For each element, find a stable selector using this priority:
1. **`data-testid` (preferred)**: if the element already has a `data-testid`, use `'[data-testid="my-element"]'`.
- Verify with `count` that it's unique
2. **Semantic selector**: combine attributes, hierarchy, or roles to target a specific element.
- `'input[placeholder="Ask anything..."]'` — narrow by attribute value
- `'.sidebar [role="navigation"] a'` — narrow by parent context
- Always verify with `count` that the selector matches exactly 1 element
3. **Add a `data-testid` (last resort)**: if no stable selector exists, add a `data-testid` to the source code.
- Names must be descriptive and include context (e.g., `home-greeting` not `greeting`, `sidebar-new-chat-button` not `button`)

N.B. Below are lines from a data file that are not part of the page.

/-- A domain whose request has ended, or that has left the channel, has left CONSENT for STEADY. -/
theorem State.ConsentSound.withdrawn (h : s.ConsentSound) : (s.withdrawn d).ConsentSound := by
  obtain ⟨hqueue, hrequest⟩ : (s.leaveConsent d).park.queue = s.park.queue.filter (fun e => e ∉ [d]) ∧
      (s.leaveConsent d).park.request = s.park.request.filter fun x => x.1 ∉ [d] := by
    simp only [State.leaveConsent, List.mem_singleton]
    refine ⟨trivial, ?_⟩
    cases s.park.request with
    | none => rfl
    | some x => by_cases hx : x.1 = d <;> simp [Option.filter, hx]
  have hleft : ((s.leaveConsent d).setDomain d { s.domain d with state := .steady }).ConsentSound := by
    refine h.leave hqueue hrequest fun e => ?_
    rw [State.setDomain_domain]
    split
    · next he => simp [he]
    · next he => simp [he]; rfl
  refine hleft.serve.congr ?_ ?_ fun e => ?_
  · rw [State.withdrawn, State.serveConsent_park]; exact congrArg Park.queue (s.leaveConsent d).serveConsent_park
  · rw [State.withdrawn, State.serveConsent_park]
    exact congrArg (fun p : Park => p.request.map Prod.fst) (s.leaveConsent d).serveConsent_park
  · rw [State.withdrawn, State.serveConsent_domain, State.setDomain_domain, State.setDomain_domain,
      State.serveConsent_domain]

/-! ### Acting on a resolution -/

theorem State.Runs.congr {c : Domain} (h : s.Runs d c) (hmove : s.DomainMove d t) : t.Runs d c :=
  ⟨h.toReady.congr hmove, h.gated, by rw [hmove.frame.railOf, hmove.frame.code, hmove.assured]; exact h.covered⟩

/-- A domain that leaves CONSENT plans from STEADY (R113). -/
theorem State.Runs.withdraw (h : s.Runs d (s.domain d)) (hnone : strict → s.NoneHeld d) :
    s.Moved strict d (s.withdraw d) := by
  have hmove := State.DomainMove.withdrawn s d
  rw [State.withdraw_eq_plan]
  refine hmove.moved (State.Runs.plan ?_ fun hq => (hnone hq).congr fun k => ?_)
  · rw [s.withdrawn_domain]
    exact State.Runs.congr ⟨⟨⟨h.idle.step, h.idle.lock, h.idle.gate, h.idle.cause⟩, h.current, h.target, h.free⟩, h.gated,
      h.covered⟩ hmove
  · rw [State.withdrawn, State.setDomain_record, State.serveConsent_record]
    rfl

theorem State.ConsentSound.withdraw (h : s.ConsentSound) : (s.withdraw d).ConsentSound := by
  rw [State.withdraw_eq_plan]
  exact h.withdrawn.plan (by rw [s.withdrawn_domain]; nofun)

/-- Another valid target leaves a controller fit where nothing depends on it. -/
theorem State.Fits.retarget {c : Domain} (h : s.Fits d c) {l : Level} (hl : (s.point d l).valid = true) (g : Governing)
    (hsame : c.state = .steady ∨ c.state = .raising → l = c.target) : s.Fits d { c with target := l, source := g } := by
  obtain ⟨hsettled, hsteady, hrest⟩ := h.moves
  exact ⟨h.current, hl, h.step, ⟨hsettled, fun hs => (hsteady hs).trans (hsame (.inl hs)).symm, hrest⟩, h.held, h.shut,
    h.inPlace, h.frozen, h.running, h.clock, fun hf hs => by rw [hsame (.inr hs)]; exact h.raising hf hs⟩

theorem State.ConsentSound.resolve (h : s.ConsentSound) : (s.resolve d).ConsentSound :=
  h.unmoved (.resolve s d) rfl (by rw [State.resolve_domain])

/-- A domain that acts on its resolution fits its state again, and the channel stays sound (R34, R68, R72, R77, R116,
R118). -/
theorem State.Fits.reresolve (h : s.Fits d (s.domain d)) (hsetup : s.SetupFits d)
    (hstatuses : strict → s.StatusesFit d) (hconsent : s.ConsentSound) :
    ∃ u, s.reresolve d = u.finish d ∧ s.Moved strict d u ∧ u.ConsentSound := by
  have hdomain := s.resolve_domain d
  have hvalid := s.resolution_valid d hsetup.zero
  have hmove := State.DomainMove.resolve s d
  have hnone (hfrozen : (s.domain d).state ≠ .frozen) (hoff : (s.domain d).state ≠ .off) (hq : strict) :
      (s.resolve d).NoneHeld d := (hstatuses hq).noneHeld hfrozen hoff
  have hsame : strict → (s.resolve d).StatusesFit d := fun hq =>
    (hstatuses hq).congr (by rw [hdomain]) fun k q hk hd => ⟨q, hk, hd, rfl⟩
  have hchannel := hconsent.resolve (d := d)
  obtain hs | ⟨hs, hwanted⟩ | ⟨hs, hwanted⟩ | ⟨hs, hwanted⟩ | hs | hs := s.resolution_cases d
  case inl =>
    have hstate : (s.domain d).state = .steady ∨ (s.domain d).state = .raising := hs.imp_right And.left
    have hruns := (h.runs (hstate.imp_right .inl)).retarget hvalid (s.resolution d).2
    refine ⟨_, State.reresolve_plans hs, hmove.moved (State.Runs.plan ?_ (hnone ?_ ?_)), hchannel.plan ?_⟩
    · rw [hdomain]; exact hruns.congr hmove
    all_goals obtain e | e := hstate <;> simp [hdomain, e]
  case inr.inl =>
    have hruns := (h.runs (.inr (.inr hs))).retarget hvalid (s.resolution d).2
    refine ⟨_, State.reresolve_withdraws hs hwanted, hmove.moved (State.Runs.withdraw ?_ (hnone (by simp [hs]) (by simp [hs]))),
      hchannel.withdraw⟩
    rw [hdomain]
    exact hruns.congr hmove
  case inr.inr.inl =>
    refine ⟨_, State.reresolve_evaluates hs hwanted, hmove.moved ⟨.evaluateParked _ d, ?_, fun _ => ?_, fun hq => ?_⟩,
      hchannel.unmoved (State.DomainMove.evaluateParked _ d).frame ((s.resolve d).evaluate_park d _) ?_⟩
    · rw [State.evaluateParked_domain, hdomain]
      exact hmove.fits.2 (h.retarget hvalid _ (by simp [hs]))
    · have hframe := (hmove.trans (.evaluateParked _ d)).frame
      rw [State.wanted, Bool.or_eq_false_iff] at hwanted
      rw [hframe.hasFloor, hframe.force]
      exact ⟨hwanted.1, by simpa using hwanted.2⟩
    · refine .of_judged (.inr (by rw [State.evaluateParked_domain, hdomain]; exact hs)) (State.forall_rewritten
        (P := fun r => r.status ≠ .held) (State.evaluateParked_record _ d) fun k r hr hd =>
        Record.evaluatedParked_not_held (hnone (by simp [hs]) (by simp [hs]) hq k r hr hd))
    · rw [State.evaluateParked_domain]
  case inr.inr.inr.inl =>
    have hready := (h.ready (.inr (.inr (.inr (.inl hs))))).retarget hvalid (s.resolution d).2
    refine ⟨_, State.reresolve_wakes hs hwanted, hmove.moved (State.Ready.beginWake ?_ ?_ (hnone ?_ ?_)),
      hchannel.unmoved (State.DomainMove.beginWake _ d).frame ((s.resolve d).beginWake_park d) ?_⟩
    · rw [hdomain]; exact hready.congr hmove
    · rw [hdomain]; exact h.moves.not_settled (by simp [hs])
    · simp [hs]
    · simp [hs]
    · rw [State.beginWake_domain, hdomain]; split <;> simp [hs]
  case inr.inr.inr.inr.inl =>
    have hready := (h.ready (.inr (.inr (.inr (.inr hs))))).retarget hvalid (s.resolution d).2
    refine ⟨_, State.reresolve_rail hs, hmove.moved (State.Ready.checkRailStage ?_ ?_ ?_ ?_ hsame),
      hchannel.unmoved (State.DomainMove.checkRailStage _ d).frame ((s.resolve d).checkRailStage_park d) ?_⟩
    · rw [hdomain]; exact hready.congr hmove
    · rw [hdomain]; exact hs
    · rw [hdomain]; exact h.moves.gated_eq (by rw [hs]; rfl)
    · rw [hdomain]; exact h.moves.not_settled (by simp [hs])
    · rw [State.checkRailStage_domain, hdomain]; split <;> simp [hs]
  case inr.inr.inr.inr.inr =>
    refine ⟨_, State.reresolve_stays hs, ⟨hmove, ?_, ?_, hsame⟩, hchannel⟩
    · rw [hdomain]
      refine h.retarget hvalid _ fun hstate => ?_
      obtain ⟨-, hsame⟩ | ⟨e, -⟩ | e := hs
      · exact hsame
      · simp [e] at hstate
      · obtain e | e | e | e | e | e := e <;> simp [e] at hstate
    · rw [State.ParkFits, hdomain]
      intro hparked
      obtain ⟨e, -⟩ | ⟨e, -⟩ | e := hs
      · simp [e] at hparked
      · simp [e] at hparked
      · obtain e | e | e | e | e | e := e <;> simp [e] at hparked

/-- A re-resolution of domain d restores the relations where they hold of all the others, and of d up to its target. -/
theorem State.Coherent.reresolve {fit closed : DomainId → Prop} {followed : RailId → Prop}
    (hs : s.Coherent strict fit closed followed) (hfit : ∀ e ≠ d, fit e) (hclosed : ∀ e ≠ d, closed e)
    (hfollowed : ∀ v ≠ s.railOf d, followed v) (h : s.Fits d (s.domain d)) (hstatuses : strict → s.StatusesFit d) :
    (s.reresolve d).Whole strict := by
  obtain ⟨u, hu, hmoved, hconsent⟩ := h.reresolve (hs.setups d) hstatuses hs.consent
  have hopen := hmoved.isOpen hs hfit hclosed hfollowed hconsent
  rw [hu]
  exact hopen.finish_whole

end Sys2Proof.Machine
end

section
/-! PROOFS. What a domain controller reads of the part when it re-resolves, and with that the reports and the edges of the
throttle lines, which several controllers take in an order that is free. -/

- Only add the `data-testid` attribute — do not change any other source code
- Note the code change so it can be committed alongside the test
**Never** use `data-tid` attributes (`[data-tid='e3']`) in test files — they are assigned dynamically by `snapshot` and change between runs.
## Rules
- One test file per feature area (e.g., `home.test.ts`, `sidebar.test.ts`, `settings.test.ts`)
- Keep test descriptions specific: "shows time-based greeting on home screen", not "home works"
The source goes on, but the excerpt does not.